Il principale ostacolo messo in campo da Algeria, Sudafrica ed altri paesi nella loro orbita, sta nel fatto che non basta che Rabat abbia il benestare di più della metà dei membri dell’UA o che partecipi o meno alle sue riunioni: è necessario il voto favorevole di ben due terzi del consiglio.
Algeri e Pretoria spingono per la formazione di una commissione che assicuri il riconoscimento da parte del Marocco del fatto che i propri confini siano solo eredità del colonialismo francese (e quindi riconosca l’indipendenza della Rep. Saharawi), commissione i cui lavori vadano per le lunghe evitando che accada durante il turno di presidente dell’assemblea del leader guineano Alpha Condé, alleato strategico di Mohammed VI.

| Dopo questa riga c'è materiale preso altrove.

/-- MATRIX_KGROUP completes for a product in flight of a coach on its cores, where its reads meet no poison and no lost
die: one K-group of both panels is added to every element of the tile by the modes of the issue (R77, R154, R155, R260).
After the last group both streams stand behind their panels and the grid is free; before it, K moves on by one element
group; at a checkpoint a coach that stops for pre-emption and has issued nothing since stands on the product again (R61,
R257). A read that meets poison is the product's trap (R398), whose record shows the coach as it issued the product:
that it is taken there although later instructions may have issued (log 69), and that an accumulator keeps its own bits
where the sum of its group is 0 or where it is a NaN itself (log 88), are the model's readings. -/
def Sys2Proof.Claims.MatrixGroupStep : Prop :=
  ∀ (s : State) (c : Coach) (l : Launch) (w : GridWork), s.coach? c.id = some c → c.grid = some w → engaged s c l →
    let n := min (c.group w.f) (w.kEnd - w.k)
    let g := { c with mode := w.mode, answers := w.answers }
    let as := s.readGroup l g w.f.a.toNat w.a w n
    let bs := as.2.readGroup l g w.f.b.toNat w.b w n
    let none_ : GroupRow := { elems := [], exp := 0, zero := true }
    let kd := w.k + c.group w.f
    let a := c.sr w.f.a.toNat
    let b := c.sr w.f.b.toNat
    let positions (x y : Nat) := (c.str.set w.f.a.toNat (strAt a x)).set w.f.b.toNat (strAt b y)
    (∀ t, s.groupTrap l g w n = some t → exec (.matrixKgroup c.id) s = .next (s.takeTrap
        { c with grid := none, cm := w.cm, rpc := w.rpc, depth := w.depth, lpost := w.lpost } t
      { pce := w.pc, resume := w.pc, act := 0, ilen := w.f.len }))
    ∧ (c.vb + 32 ≤ c.v.length → (∀ r ∈ groupReads g w, s.readHazard r.2 r.1.size = none) →
      ∃ t d, exec (.matrixKgroup c.id) s = .next t ∧ t.coach? c.id = some d
        ∧ (∀ i j, i < 32 → j < c.width → d.acc i j =
            gridStep (bit c.mxs 1) (g.sat w.f) g.sub (c.acc i j) (as.1.getD i none_) (bs.1.getD j none_))
        ∧ (∀ k, k < c.vb ∨ c.vb + 32 ≤ k → d.vr k = c.vr k)
        ∧ d = { c with v := d.v, str := d.str, grid := d.grid, wdc := d.wdc, pc := d.pc, wait := d.wait }
        ∧ (w.kEnd ≤ kd → d.grid = none ∧ d.wdc = 0 ∧ d.pc = c.pc ∧ d.wait = c.wait
          ∧ d.str = positions ((panelAt a + 1) * panelSize a) ((panelAt b + 1) * panelSize b))
        ∧ (kd < w.kEnd → d.str = positions (panelPos a kd) (panelPos b kd)
          ∧ (kd / c.group w.f % 16 = 0 → d.wdc = 0)
          ∧ (kd / c.group w.f % 16 = 0 ∧ s.stopping c = true ∧ w.moved = false →
              d.grid = none ∧ d.pc = w.pc ∧ d.wait = .ready)
          ∧ (¬ (kd / c.group w.f % 16 = 0 ∧ s.stopping c = true ∧ w.moved = false) →
              d.grid = some { w with k := kd, next := s.cycles + 1 } ∧ d.pc = c.pc ∧ d.wait = c.wait)))

/-- MXOUT completes when R265 holds, its accesses pass their checks, its windows have room for its packets, no release
waits, and what it reads outside the package has come back; each failed check is its trap. Without a block format its data
locations then hold the converted elements of the tile and every other byte is as it was. Of the AUTO form and of the form
with calibrated scales, which may count saturations, the statement says only that they complete (R151, R265, R385). That
plain CB4 is a format of MXOUT is the model's reading (log 48). -/
def Obligations.MatrixOutput : Prop :=
  ∀ w0 w1 s c l, let f := Fields.of64 w0 w1
    Issues s c l .mxout f →
    let s0 := s.beginIssue c .mxout
    let items := outLanes c f
    let fmt := ptrFmt (c.pr f.a.toNat)
    let es := outElems c f items
    let rs := places s0 l c es
    let s1 := admitted s0 c 0
    let reads := halfReads (fmtHalf fmt) (rs.take items.length) ++ (if outAuto f then [] else rs.drop items.length)
    let scales := s1.readElems l (s1.withCopies c reads) false (rs.drop items.length)
    (∀ t, firstTrap (s0.outChecks l (awake c) f) = some t → Traps (.mxout w0 w1) s c .mxout f t)
    ∧ (outputLegal s c f → roomy s c 0 → (∀ e ∈ es, Passes s0 l c e) →
      s.releaseBlocked c (c.pr f.a.toNat) = false → s.ownPending c rs = false → roomForAll s0 c rs →
      s0.lacksAnswer c (halfReads (fmtHalf fmt) (rs.take items.length)) = false →
      (outAuto f = true → ∃ s2, Ends (.mxout w0 w1) s s2 c
        (onward f { c with cstat := addQsat c.cstat 0, wdc := 0 }) .mxout f)
      ∧ (outAuto f = false → f.c.toNat ≠ 255 → s0.lacksAnswer c (rs.drop items.length) = false →
          scales.2.blockTrap c (outPlan f) (items.map (·.1)) scales.1 = none →
          ∃ s2 n, Ends (.mxout w0 w1) s s2 c (onward f { c with cstat := addQsat c.cstat n, wdc := 0 }) .mxout f)
      ∧ (outAuto f = false → f.c.toNat = 255 → ∃ s2,
          Ends (.mxout w0 w1) s s2 c (onward f { c with cstat := addQsat c.cstat 0, wdc := 0 }) .mxout f
          ∧ (noStash s → Memory.wf s.mem = true →
            (∀ p a, (∀ r ∈ rs, ∀ b, locatedAt r.2 p b → a < b ∨ b + r.1.size ≤ a) → byteAt s2 p a = byteAt s p a)
            ∧ ∀ (n : Nat) (r : Elem × Loc) (v : LaneAt × Word) (p : Place) (b : Nat), rs[n]? = some r →
                items[n]? = some v → locatedAt r.2 p b → fmtHalf fmt = false → fmtBlock fmt = false →
                (∀ (k : Nat) (r' : Elem × Loc) (b' : Nat), n < k → rs[k]? = some r' → locatedAt r'.2 p b' →
                  b + r.1.size ≤ b' ∨ b' + r'.1.size ≤ b) →
                ∀ j, j < r.1.size → byteAt s2 p (b + j) = BitVec.ofNat 8
                  (outBits (bit c.mxs 1) fmt (bookOf s c (fmt - 0x10)).entries v.2 (c.accVal v.2) / 256 ^ j))))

Le due Nazioni non risparmieranno colpi bassi a livello diplomatico affinché ciò non accada, essendo quello di presidente dell’Unione Africana un ruolo molto influente e non soltanto formale.
I candidati alla successione di Zuma, in fine, sono cinque: Finson (Botswana), Amine Mohammad (Kenya) Faqi Mohammad (Chad), Mokwi (Guinea Equatoriale) e Batili (Senegal).
Ma in realtà, l’elezione sembra essere più un referendum per eleggere il candidato senegalese, il quale ha già ricoperto il ruolo di inviato per la sicurezza generale dell’ONU nella Repubblica Centroafricana, mentre gli altri sono “solo” ex-ministri degli Esteri.